Elysian Park. Scent of Eucalypts after rain. Decomposed granite gritty through sandals. It's winter, but sandals are preferable to heavy shoes on any sort of walk. Many times I walk barefoot on the DG paths of Griffith Park, but today, the road is all mine here, near my childhood haunts. Mulch, peat moss, humus rich with growth possibilities reach out to insist their life-full odors into my nose. Greens of the complete spectrum ~ vivid Springgreen of Los Angeles’s winter grasses to winter evergreens dark, towering trees. Silvers, pinks and lavenders of Eucalyptus leaves and grey-green Scottish Pines. Gold barks shout hello from trunks of every hue. Barefoot here would be lovely, but for the dog shit and swathes of mud that have eaten entire paths in parts.
Walking briskly in the brisk cool, is slow enough to see hummingbirds swoop and vrrrrrt, vrrrrrrrrrt me as if imploring, "did you bring some sugar water with you?" Too early for many blossoms to pop up. What do they eat? Where do they sip?
Throwing my arms together forward and back gives momentum variation: Legs fast forward when arms go ahead; slow forward when arms go back. Meander bed of my mind lets me flow along with thoughts just long enough to change course, skip to new direction, sometimes related, sometimes un.
Spinning is a favorite break from left, right, left right. I like to see and feel the park go by over my outstretched arms. If I stare at one up pointing thumb, I do not get dizzy in the slightest, until I stop and then the world goes tick, tick tick side to side for several long breaths. I like this disorientation. I like being off kilter in a semi-controlled way. Likewise I recall Tibetan Monks walk the ancient Swansoo, swastika shaped figures, native to many cultures before Adolph bastardized them. The thought behind the ninety-degree angle change in direction is that 90 is the angle of greatest change. If we go 180, we're merely going back the way we came. Fork left, walk a bit, fork right, walk a bit; keep forking around and you’re bound to change something in your mind, heart, beliefs, and soul.
As a kid, when I walked up our very steep cement street hill after school, I made switch back patterns, perhaps, thirty to forty-five degree angles of change each turn, simply to vary the walk and so as not to get too exhausted charging straight up - which left even us children breathless, on account of the incline. It's like walking a bit then saying, “but then on the other hand… let’s go this way for a bit."
Walking around Echo Park Lake was always a moist adventure. Sprinklers on the grass had to be dodged, wind blowing lake water from the geyser like fountain onto passers-by, and ducks scrambling out of the shallows and shaking themselves in a wiggle-waggle of murky lake-water-spray were fine to encounter on a hot summer's day, but not welcomed during winter walks.

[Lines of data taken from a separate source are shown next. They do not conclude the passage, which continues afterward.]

namespace Sys2Proof.Machine

/-! ## The adder and the subtractor by value (42_add_sub.md R151, R153) -/

/-- The words of the adder are those of the sum, wrapped at `2^K`. -/
theorem addWords_value_fst {s : State} (h : s.Wf) (a b : Reg) :
    (addWords s.cfg.B (s.words a) (s.words b) 0).1 =
      big s.cfg.B s.cfg.W ((s.value a + s.value b) % 2 ^ s.cfg.K) := by
  have hlen := (words_ok h a).1
  rw [addWords_fst _ _ _ _ (hlen.trans (words_ok h b).1.symm), hlen]
  exact (big_mod _ _ _).symm

/-- The carry out of the top word is what the sum holds from bit `K` up. -/
theorem addWords_value_snd {s : State} (h : s.Wf) (a b : Reg) :
    (addWords s.cfg.B (s.words a) (s.words b) 0).2 = (s.value a + s.value b) / 2 ^ s.cfg.K := by
  have hlen := (words_ok h a).1
  rw [addWords_snd _ _ _ _ (hlen.trans (words_ok h b).1.symm), hlen]
  rfl

/-- A carry out of bit `k` is a value of at least `2^k`. -/
theorem carryFlag_div (v k : Nat) : carryFlag (v / 2 ^ k) = decide (2 ^ k ≤ v) := by
  rw [Bool.eq_iff_iff, decide_eq_true_iff, carryFlag, bne_iff_ne, Nat.div_ne_zero_iff]
  exact and_iff_right (Nat.two_pow_pos k).ne'

/-- When the minuend is not below the subtrahend, the words of the subtractor are those of the difference: a borrow out
of the top word would make the difference at least `2^(B*N)`. -/
theorem subWords_fst_of_le {B : Nat} {a b : Words} (h : a.length = b.length) (ha : Bounded B a) (hb : Bounded B b)
    (hle : val B b ≤ val B a) : (subWords B a b 0).1 = big B a.length (val B a - val B b) := by
  obtain ⟨hlen, hd, hborrow, hval⟩ := subWords_spec 0 (Nat.zero_le 1) h ha hb
  have hlt := val_lt hd
  rw [hlen] at hlt
  have hdiff : val B (subWords B a b 0).1 = val B a - val B b := by
    obtain h0 | h1 := Nat.le_one_iff_eq_zero_or_eq_one.1 hborrow
    · rw [h0] at hval
      omega
    · rw [h1] at hval
      omega
  rw [← hdiff, ← hlen]
  exact (big_val hd).symm

theorem subWords_value {s : State} (h : s.Wf) {a b : Reg} (hle : s.value b ≤ s.value a) :
    (subWords s.cfg.B (s.words a) (s.words b) 0).1 = big s.cfg.B s.cfg.W (s.value a - s.value b) := by
  obtain ⟨hla, ha⟩ := words_ok h a
  obtain ⟨hlb, hb⟩ := words_ok h b
  rw [subWords_fst_of_le (hla.trans hlb.symm) ha hb hle, hla]
  rfl

/-! ## ADD (R150) -/

theorem exec_add (s : State) (xd xa xb : Reg) :
    exec (.add xd xa xb) s = .next { s with
      x := s.x.set xd (addWords s.cfg.B (s.words xa) (s.words xb) 0).1
      status := { s.status.completed with ovf := carryFlag (addWords s.cfg.B (s.words xa) (s.words xb) 0).2 } } := rfl

/-- Settles O45: the adder's words are the wrapped sum, its carry what the sum has beyond `K` bits. -/
theorem addResult : Obligations.AddResult := by
  intro s xd xa xb h
  rw [exec_add, addWords_value_fst h, addWords_value_snd h, carryFlag_div]

/-! ## SUB (R152) -/

theorem exec_sub_of_le {s : State} (h : s.Wf) (xd : Reg) {xa xb : Reg} (hle : s.value xb ≤ s.value xa) :
    exec (.sub xd xa xb) s = .next { s with
      x := s.x.set xd (subWords s.cfg.B (s.words xa) (s.words xb) 0).1, status := s.status.completed } := by
  rw [exec_eq, checkFails_eq h, errorOf, if_neg hle.not_gt]
  rfl

theorem exec_sub_of_lt {s : State} (h : s.Wf) (xd : Reg) {xa xb : Reg} (hlt : s.value xa < s.value xb) :
    exec (.sub xd xa xb) s = .next { s with status := s.status.failed .underflow } := by
  rw [exec_eq, checkFails_eq h, errorOf, if_pos hlt]
  rfl

/-- Settles O46: the entry check is the comparison of the values, and past it the subtractor borrows nothing. -/
theorem subResult : Obligations.SubResult := by
  intro s xd xa xb h
  constructor
  · intro hle
    rw [exec_sub_of_le h xd hle, subWords_value h hle]
  · intro hlt
    rw [exec_sub_of_lt h xd hlt]
    rfl

/-! ## The additive inverse (R150, R152) -/

/-- The exact difference is in the destination when the minuend is not below the subtrahend. -/
theorem value_of_exec_sub {s t : State} {xd xa xb : Reg} (h : s.Wf) (hle : s.value xb ≤ s.value xa)
    (he : exec (.sub xd xa xb) s = .next t) : t.value xd = s.value xa - s.value xb := by
  obtain ⟨hsub, -⟩ := subResult s xd xa xb h
  have hwords : t.words xd = big t.cfg.B t.cfg.W (s.value xa - s.value xb) := by
    obtain rfl := Host.Outcome.next.inj ((hsub hle).symm.trans he)
    exact get_set_same _ _ _
  rw [value_of_words_eq_big hwords, (exec_completes he).cfg,
    Nat.mod_eq_of_lt ((Nat.sub_le _ _).trans_lt (value_lt h xa))]

/-- A command leaves the value of every register but its destination. -/
theorem value_of_exec_other {i : Instr} {s t : State} {r : Reg} (he : exec i s = .next t) (hr : dest i ≠ some r) :
    t.value r = s.value r := by
  rw [State.value, (exec_completes he).cfg, onlyTheDestinationRegisterChanges i s t he r hr]
  rfl

/-- Below `2^K` the sum is written whole and OVF is 0. -/
theorem words_of_exec_add {s t : State} {xd xa xb : Reg} (h : s.Wf) (hlt : s.value xa + s.value xb < 2 ^ s.cfg.K)
    (he : exec (.add xd xa xb) s = .next t) :
    t.words xd = big s.cfg.B s.cfg.W (s.value xa + s.value xb) ∧ t.status.ovf = false := by
  obtain rfl := Host.Outcome.next.inj ((addResult s xd xa xb h).symm.trans he)
  constructor
  · exact (get_set_same _ _ _).trans (big_mod _ _ _)
  · exact decide_eq_false hlt.not_ge

/-- Settles O55: SUB leaves the difference in `xd` and the subtrahend in `xb`, and their sum, the minuend, fits in `K`
bits. -/
theorem subThenAddRestores : Obligations.SubThenAddRestores := by
  intro s xd xa xb h hle hne
  obtain ⟨t, ht⟩ := exec_next (.sub xd xa xb) s
  obtain ⟨u, hu⟩ := exec_next (.add xd xd xb) t
  have hcfg := (exec_completes ht).cfg
  have hsum : t.value xd + t.value xb = s.value xa := by
    rw [value_of_exec_sub h hle ht, value_of_exec_other ht (by simpa [dest] using hne), Nat.sub_add_cancel hle]
  have hlt : t.value xd + t.value xb < 2 ^ t.cfg.K := by
    rw [hsum, hcfg]
    exact value_lt h xa
  obtain ⟨hwords, hovf⟩ := words_of_exec_add (exec_wf h ht) hlt hu
  refine ⟨t, u, ht, hu, ?_, hovf⟩
  calc u.words xd
      = big t.cfg.B t.cfg.W (t.value xd + t.value xb) := hwords
    _ = big s.cfg.B s.cfg.W (s.value xa) := by rw [hsum, hcfg]
    _ = s.words xa := big_value h xa

end Sys2Proof.Machine
end

section
/-! PROOFS of the family 43_multiply.md: MUL by value. What the statement stands on comes before it: the `2*W` scratch
words of the multiplier, their lower half and the test of their upper half, by the values of the operands. -/

namespace Sys2Proof.Machine

/-! ## The multiplier by value (43_multiply.md R160, R165) -/

/-- Of two registers of a well-formed state the multiplier forms the exact product in `2*W` words. -/
theorem mulWords_exact {s : State} (h : s.Wf) (a b : Reg) :
    WordsOk s.cfg (2 * s.cfg.W) (mulWords s.cfg.B s.cfg.W (s.words a) (s.words b)) ∧
      val s.cfg.B (mulWords s.cfg.B s.cfg.W (s.words a) (s.words b)) = s.value a * s.value b := by
  obtain ⟨hla, ha⟩ := words_ok h a
  obtain ⟨hlb, hb⟩ := words_ok h b
  obtain ⟨hlen, hP, hval⟩ := mulWords_spec hla hlb ha hb
  exact ⟨⟨hlen, hP⟩, hval⟩

theorem mulWords_value {s : State} (h : s.Wf) (a b : Reg) :
    mulWords s.cfg.B s.cfg.W (s.words a) (s.words b) = big s.cfg.B (2 * s.cfg.W) (s.value a * s.value b) := by
  obtain ⟨⟨hlen, hP⟩, hval⟩ := mulWords_exact h a b
  have hbig := big_val hP
  rw [hlen, hval] at hbig
  exact hbig.symm

/-- The lower half of the scratch words is the product wrapped at `2^K`. -/
theorem mulWords_take_value {s : State} (h : s.Wf) (a b : Reg) :
    (mulWords s.cfg.B s.cfg.W (s.words a) (s.words b)).take s.cfg.W =
      big s.cfg.B s.cfg.W (s.value a * s.value b % 2 ^ s.cfg.K) := by
  rw [mulWords_value h, big_take _ _ _ _ (Nat.le_mul_of_pos_left _ Nat.two_pos)]
  exact (big_mod _ _ _).symm

/-- The upper half is not all 0 exactly when the product needs more than `K` bits. -/
theorem upperNotZero_mulWords {s : State} (h : s.Wf) (a b : Reg) :
    upperNotZero s.cfg.W (mulWords s.cfg.B s.cfg.W (s.words a) (s.words b)) =
      decide (2 ^ s.cfg.K ≤ s.value a * s.value b) := by
  obtain ⟨⟨hlen, hP⟩, hval⟩ := mulWords_exact h a b
  rw [upperNotZero_eq hlen hP, hval]
  rfl

/-! ## MUL (R161) -/

theorem exec_mul (s : State) (xd xa xb : Reg) :
    exec (.mul xd xa xb) s = .next { s with
      x := s.x.set xd ((mulWords s.cfg.B s.cfg.W (s.words xa) (s.words xb)).take s.cfg.W)
      status := { s.status.completed with
        ovf := upperNotZero s.cfg.W (mulWords s.cfg.B s.cfg.W (s.words xa) (s.words xb)) }
      hid := { s.hid with p := mulWords s.cfg.B s.cfg.W (s.words xa) (s.words xb) } } := rfl

/-- Settles O47: the scratch words are the exact product, the destination their lower half, OVF the test of their upper
half. -/
theorem mulResult : Obligations.MulResult := by
  intro s xd xa xb h
  rw [exec_mul, mulWords_take_value h, upperNotZero_mulWords h, mulWords_value h]

end Sys2Proof.Machine
end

Our Lady of the Lake's statue was always covered in pigeon poop. Her head was the tallest vantage point at that North end of the lake, apart from the bridge to the island. The old green wood rotted and the bridge was dismantled altogether within the last twenty years. The Lady's featureless face and rounded shoulders gave away her birth date, sometime in the 1930s Art Deco era. We loved, as small fries, to run around her base, extending a hand to feel the rough granite of her long straight robes.
Walking an infinity figure as the sun is coming up has been part of my waking routine for the last twelve years or so. Here in Oakland, I like fixing my eyes on some distant point of light across the Bay in San Francisco or closer-up, on the turquoise, black, and white paisley print planter on the patio. Looking over my shoulder as I return to center of my imagined infinity sign and swinging my arms left right left right gives my whole body a wake up that feels right. In my head I hear the music of Marin Marais's La Sonnerie (The Carillon) de Sainte Geneviève du Mont de Paris off an album Mark bought for me when he was in New York in mid 1980s on business. He'd been walking the city and went into a bookshop where this was playing and thought of me. It's a favorite album and the three-quarter rhythm of the first cut just suits walking in an infinity shape in the pre-dawn den. No one is up yet, except Mama Skunk or maybe a neighbor's cat trying to get a jump on the early bird - out to get those worms. There must be some worms out there. Our soil is so poor, but worms seem to be more plentiful since I spread out a bunch of hay bales over the weeds, over the cardboard I laid down, to discourage the weeds that grew through the black porous garden cloth that was supposed to prevent weeds taking-over the sad, top-of-the-hill-missing-its-minerals-earth. The soil is so full of rocks and weed seeds, it's a work in progress even after nearly five years of living here. Wishing for some of that wonderful peat moss of Elysian Park after a rain. For now, compost and other amendments will have to suffice.
Waking by walking... now, there's something to ponder. I wonder as I ponder and wander the neighborhood if, when we lose Daylight Savings Time, it will be light enough in the mornings to walk outside so early??